To the used car industry, as to any industry they touch, they’ll be the ones that actually get the country moving again while the Zoomers sit at home wondering if their wallpaper is fashionable enough, or if they can afford to repaper the dining room/office this month after the credit card and Audi have received their monthly instalments, which is a bit of a struggle these days because, y’know, this Covid thing and all that.
The Real People are the ones putting money in my pocket, too.
I appreciate that for many of you it’s not the Real People doing that but the Zoomers sitting at home doing their car buying online.

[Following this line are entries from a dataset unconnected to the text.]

/-- An instruction that cannot be fetched, or is Undefined, raises HardFault: T clear, an Execute Never address, a bus
error on the fetch (of either halfword), an Undefined pattern. Any other pattern that is no instruction is refused by name (the
model's choice among the spec's treatments: logs 24 and 25). That the second halfword is checked too, in which order, and that the fault has the
address of the first, is the spec's decision D16 (logs 46 and 50). -/
def Obligations.FetchErrors : Prop :=
  ∀ s0 s : State, ProcessorTurn s0 s → s.AboutToExecute →
    (s.tbit = false → step s0 = HardFaultOutcome s) ∧
    ((regionOf s.pc.toNat).xn = true → step s0 = HardFaultOutcome s) ∧
    (busError s.platform s.pc.toNat 2 .fetch = true → step s0 = HardFaultOutcome s) ∧
    (s.Fetchable s.pc → isLongHalf (s.mem.readHalf s.pc.toNat) = true →
      (regionOf (s.pc + 2#32).toNat).xn = true ∨ busError s.platform (s.pc + 2#32).toNat 2 .fetch = true →
      step s0 = HardFaultOutcome s) ∧
    (s.tbit = true → s.Fetchable s.pc →
      (isLongHalf (s.mem.readHalf s.pc.toNat) = true → s.Fetchable (s.pc + 2#32)) → ∀ why,
      decode (s.mem.readHalf s.pc.toNat) (s.mem.readHalf (s.pc + 2#32).toNat) = .reject why →
      step s0 = if why = .undefined then HardFaultOutcome s else .refused (.unpredictableEncoding why))

/-- Where old and new halfword may both be fetched, the fetch returns the halfword in memory or one of those it held
since fetches were last synchronised (the model's choice: log 15). -/
def Obligations.StaleFetchIsOldOrNew : Prop :=
  ∀ (s : State) (a : Word), s.tbit = true → (regionOf a.toNat).xn = false →
    busError s.platform a.toNat 2 .fetch = false →
    ∃ h t, fetch16 s a = .ok h t ∧ (h = s.mem.readHalf a.toNat ∨ (a.toNat, h) ∈ s.stale) ∧
      t = { s with freeCount := t.freeCount }

/-! ### Add, subtract, compare, multiply -/

/-- The additions and subtractions, in integers: result, flags, frame. -/
def Obligations.AddSubtractResult : Prop :=
  ∀ (s : State) (rd rn rm : LowReg) (imm3 : BitVec 3) (imm8 : BitVec 8),
    let x := s.readLow rn
    let y := s.readLow rm
    let d := s.readLow rd
    let c : Nat := if s.flags.c then 1 else 0
    ArithCompletes (.addsReg rd rn rm) s rd (x + y) (x.toInt + y.toInt) (4294967296 ≤ x.toNat + y.toNat) ∧
    ArithCompletes (.addsImm3 rd rn imm3) s rd (x + BitVec.ofNat 32 imm3.toNat) (x.toInt + imm3.toNat)
      (4294967296 ≤ x.toNat + imm3.toNat) ∧
    ArithCompletes (.addsImm8 rd imm8) s rd (d + BitVec.ofNat 32 imm8.toNat) (d.toInt + imm8.toNat)
      (4294967296 ≤ d.toNat + imm8.toNat) ∧
    ArithCompletes (.adcs rd rm) s rd (d + y + BitVec.ofNat 32 c) (d.toInt + y.toInt + c)
      (4294967296 ≤ d.toNat + y.toNat + c) ∧
    ArithCompletes (.subsReg rd rn rm) s rd (x - y) (x.toInt - y.toInt) (y.toNat ≤ x.toNat) ∧
    ArithCompletes (.subsImm3 rd rn imm3) s rd (x - BitVec.ofNat 32 imm3.toNat) (x.toInt - imm3.toNat)
      (imm3.toNat ≤ x.toNat) ∧
    ArithCompletes (.subsImm8 rd imm8) s rd (d - BitVec.ofNat 32 imm8.toNat) (d.toInt - imm8.toNat)
      (imm8.toNat ≤ d.toNat) ∧
    ArithCompletes (.sbcs rd rm) s rd (d - y - BitVec.ofNat 32 (1 - c)) (d.toInt - y.toInt - ((1 : Int) - c))
      (y.toNat + (1 - c) ≤ d.toNat) ∧
    ArithCompletes (.rsbs rd rn) s rd (-x) (-x.toInt) (x = 0#32)

/-- The compares, in integers, and TST: flags and nothing else. -/
def Obligations.CompareFlags : Prop :=
  ∀ (s : State) (rn rm : LowReg) (hn hm : Reg) (imm8 : BitVec 8),
    let x := s.readLow rn
    let y := s.readLow rm
    CompareCompletes (.cmn rn rm) s (x.toInt + y.toInt) (4294967296 ≤ x.toNat + y.toNat) ∧
    CompareCompletes (.cmpReg rn rm) s (x.toInt - y.toInt) (y.toNat ≤ x.toNat) ∧
    CompareCompletes (.cmpImm rn imm8) s (x.toInt - imm8.toNat) (imm8.toNat ≤ x.toNat) ∧
    CompareCompletes (.cmpHigh hn hm) s ((s.readReg hn).toInt - (s.readReg hm).toInt)
      ((s.readReg hm).toNat ≤ (s.readReg hn).toNat) ∧
    (∃ t, exec (.tst rn rm) s = .next t ∧ LogicFlags s.flags t.flags (x &&& y) ∧ SameMemory s t ∧
      t = { s with flags := t.flags, pc := s.pc + 2#32 })

/-! ### Logic, moves, shifts, extension -/

/-- The logical operations, the flag-setting moves and MULS: result, N and Z, frame. The low 32 bits of the product are those
of the signed product and of the unsigned one. -/
def Obligations.LogicalResult : Prop :=
  ∀ (s : State) (rd rm : LowReg) (imm8 : BitVec 8),
    let d := s.readLow rd
    let y := s.readLow rm
    LogicCompletes (.ands rd rm) s rd (d &&& y) ∧ LogicCompletes (.orrs rd rm) s rd (d ||| y) ∧
    LogicCompletes (.eors rd rm) s rd (d ^^^ y) ∧ LogicCompletes (.bics rd rm) s rd (d &&& ~~~y) ∧
    LogicCompletes (.mvns rd rm) s rd (~~~y) ∧ LogicCompletes (.movsReg rd rm) s rd y ∧
    LogicCompletes (.movsImm rd imm8) s rd (BitVec.ofNat 32 imm8.toNat) ∧
    LogicCompletes (.muls rd rm) s rd (BitVec.ofInt 32 (y.toInt * d.toInt)) ∧
    BitVec.ofInt 32 (y.toInt * d.toInt) = BitVec.ofNat 32 (y.toNat * d.toNat)

/-- The shifts by an immediate of n places, 1 to 31 or 32: multiplication and division by 2 to the n, and the last bit shifted
out in C; LSLS by 0, which the encoding gives to MOVS, leaves C. -/
def Obligations.ImmediateShiftResult : Prop :=
  ∀ (s : State) (rd rm : LowReg) (imm5 : BitVec 5),
    let x := s.readLow rm
    let n := if imm5 = 0#5 then 32 else imm5.toNat
    ShiftCompletes (.lslsImm rd rm imm5) s rd (BitVec.ofNat 32 (x.toNat * 2 ^ imm5.toNat))
      (if imm5 = 0#5 then s.flags.c else x.getLsbD (32 - imm5.toNat)) ∧
    ShiftCompletes (.lsrsImm rd rm imm5) s rd (BitVec.ofNat 32 (x.toNat / 2 ^ n)) (x.getLsbD (n - 1)) ∧
    ShiftCompletes (.asrsImm rd rm imm5) s rd (BitVec.ofInt 32 (x.toInt / 2 ^ n)) (x.getLsbD (n - 1))

/-- The shifts and the rotation by the low byte of a register, for all 256 lengths. -/
def Obligations.RegisterShiftResult : Prop :=
  ∀ (s : State) (rdn rs : LowReg),
    let x := s.readLow rdn
    let n := (s.readLow rs).toNat % 256
    ShiftCompletes (.lslsReg rdn rs) s rdn (BitVec.ofNat 32 (x.toNat * 2 ^ n))
      (if n = 0 then s.flags.c else decide (n ≤ 32) && x.getLsbD (32 - n)) ∧
    ShiftCompletes (.lsrsReg rdn rs) s rdn (BitVec.ofNat 32 (x.toNat / 2 ^ n))
      (if n = 0 then s.flags.c else decide (n ≤ 32) && x.getLsbD (n - 1)) ∧
    ShiftCompletes (.asrsReg rdn rs) s rdn (BitVec.ofInt 32 (x.toInt / 2 ^ n))
      (if n = 0 then s.flags.c else x.getLsbD (min (n - 1) 31)) ∧
    ShiftCompletes (.rors rdn rs) s rdn (x.rotateRight n)
      (if n = 0 then s.flags.c else (x.rotateRight n).getLsbD 31)

/-- ADD and MOV on any registers: no flags; bits [1:0] of a stack pointer stay 0; a write of the PC is a branch that leaves T
alone. The bits of the stack pointer are log 30; ADD to the PC, and the forms with two low registers, which the source's assembler restricts, run as
the rules say (logs 41, 48 and 53); ADD PC, PC is no well-formed instruction, and what is said of it here is its meaning as a term (log 38). -/
def Obligations.HighRegisterResult : Prop :=
  ∀ (s : State) (d m : Reg),
    (d ≠ 15#4 → ∃ t, exec (.addHigh d m) s = .next t ∧ HighFrame d s t ∧ t.pc = s.pc + 2#32 ∧
      t.readReg d = if d = 13#4 then (s.readReg d + s.readReg m) &&& 0xFFFFFFFC#32 else s.readReg d + s.readReg m) ∧
    (exec (.addHigh 15 m) s = .next { s with pc := (s.pc + 4#32 + s.readReg m) &&& 0xFFFFFFFE#32 }) ∧
    (d ≠ 15#4 → ∃ t, exec (.mov d m) s = .next t ∧ HighFrame d s t ∧ t.pc = s.pc + 2#32 ∧
      t.readReg d = if d = 13#4 then s.readReg m &&& 0xFFFFFFFC#32 else s.readReg m) ∧
    (exec (.mov 15 m) s = .next { s with pc := s.readReg m &&& 0xFFFFFFFE#32 })

/-- The address arithmetic: ADD Rd, SP; ADR from the word-aligned pc + 4 (the spec's general knowledge: log 50); ADD and SUB on SP (its low
bits: log 30). Sums are modulo 2^32 (log 32). -/
def Obligations.AddressArithmeticResult : Prop :=
  ∀ (s : State) (rd : LowReg) (imm8 : BitVec 8) (imm7 : BitVec 7),
    PlainCompletes (.addRdSp rd imm8) s rd (s.sp + BitVec.ofNat 32 (4 * imm8.toNat)) ∧
    PlainCompletes (.adr rd imm8) s rd (BitVec.ofNat 32 ((s.pc + 4#32).toNat / 4 * 4 + 4 * imm8.toNat)) ∧
    (∃ t, exec (.addSpImm imm7) s = .next t ∧ HighFrame 13 s t ∧ t.pc = s.pc + 2#32 ∧
      t.sp = (s.sp + BitVec.ofNat 32 (4 * imm7.toNat)) &&& 0xFFFFFFFC#32) ∧
    (∃ t, exec (.subSpImm imm7) s = .next t ∧ HighFrame 13 s t ∧ t.pc = s.pc + 2#32 ∧
      t.sp = (s.sp - BitVec.ofNat 32 (4 * imm7.toNat)) &&& 0xFFFFFFFC#32)

/-- Extension: the low byte or halfword as a signed or unsigned number. Byte reversal, byte by byte. No flag changes. -/
def Obligations.ExtendAndReverseResult : Prop :=
  ∀ (s : State) (rd rm : LowReg),
    let x := s.readLow rm
    PlainCompletes (.sxtb rd rm) s rd (BitVec.ofInt 32 (x.extractLsb' 0 8).toInt) ∧
    PlainCompletes (.sxth rd rm) s rd (BitVec.ofInt 32 (x.extractLsb' 0 16).toInt) ∧
    PlainCompletes (.uxtb rd rm) s rd (BitVec.ofNat 32 (x.toNat % 256)) ∧
    PlainCompletes (.uxth rd rm) s rd (BitVec.ofNat 32 (x.toNat % 65536)) ∧
    (∃ y, PlainCompletes (.rev rd rm) s rd y ∧ ∀ k, k < 4 → y.extractLsb' (8 * k) 8 = x.extractLsb' (24 - 8 * k) 8) ∧
    (∃ y, PlainCompletes (.rev16 rd rm) s rd y ∧ y.extractLsb' 0 8 = x.extractLsb' 8 8 ∧
      y.extractLsb' 8 8 = x.extractLsb' 0 8 ∧ y.extractLsb' 16 8 = x.extractLsb' 24 8 ∧
      y.extractLsb' 24 8 = x.extractLsb' 16 8) ∧
    (∃ y, PlainCompletes (.revsh rd rm) s rd y ∧ y.extractLsb' 0 8 = x.extractLsb' 8 8 ∧
      y.extractLsb' 8 8 = x.extractLsb' 0 8 ∧ ∀ k, 16 ≤ k → k < 32 → y.getLsbD k = x.getLsbD 7)

/-! ### Loads and stores -/

/-- Each load puts the bytes at its address, little-endian and extended, into its register and changes nothing else, where plain memory
answers (DeviceAccess and SystemRegisterReads speak of the other regions). The aligned base of LDR (literal) is log 50, addresses modulo 2^32 log 32. -/
def Obligations.LoadResult : Prop :=
  ∀ (s : State) (rt rn rm : LowReg) (imm5 : BitVec 5) (imm8 : BitVec 8),
    let m := s.mem.read
    let byte := fun a : Word => m a.toNat
    let half := fun a : Word => m (a.toNat + 1) ++ m a.toNat
    let word := fun a : Word => m (a.toNat + 3) ++ m (a.toNat + 2) ++ m (a.toNat + 1) ++ m a.toNat
    let at4 := s.readLow rn + BitVec.ofNat 32 (4 * imm5.toNat)
    let at2 := s.readLow rn + BitVec.ofNat 32 (2 * imm5.toNat)
    let at1 := s.readLow rn + BitVec.ofNat 32 imm5.toNat
    let ix := s.readLow rn + s.readLow rm
    let sp := s.sp + BitVec.ofNat 32 (4 * imm8.toNat)
    let lit := BitVec.ofNat 32 ((s.pc + 4#32).toNat / 4 * 4 + 4 * imm8.toNat)
    LoadCompletes (.ldrImm rt rn imm5) s rt at4 .word (word at4) ∧
    LoadCompletes (.ldrReg rt rn rm) s rt ix .word (word ix) ∧
    LoadCompletes (.ldrSp rt imm8) s rt sp .word (word sp) ∧
    LoadCompletes (.ldrLit rt imm8) s rt lit .word (word lit) ∧
    LoadCompletes (.ldrbImm rt rn imm5) s rt at1 .byte (BitVec.ofNat 32 (byte at1).toNat) ∧
    LoadCompletes (.ldrbReg rt rn rm) s rt ix .byte (BitVec.ofNat 32 (byte ix).toNat) ∧
    LoadCompletes (.ldrsbReg rt rn rm) s rt ix .byte (BitVec.ofInt 32 (byte ix).toInt) ∧
    LoadCompletes (.ldrhImm rt rn imm5) s rt at2 .half (BitVec.ofNat 32 (half at2).toNat) ∧
    LoadCompletes (.ldrhReg rt rn rm) s rt ix .half (BitVec.ofNat 32 (half ix).toNat) ∧
    LoadCompletes (.ldrshReg rt rn rm) s rt ix .half (BitVec.ofInt 32 (half ix).toInt)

If so, and if you want to close the deal, make sure you compliment them on their wallpaper and how perfectly on-trend it is, that maybe you’d like some yourself if they could just tell you where they bought it.
That theatre of trust thing that I was talking about? Well, there it is.
Who is Big Mike? Well, that would be telling. What we can say is he’s had more than 40 years in the car trade so has probably forgotten more about it than we’re likely to know.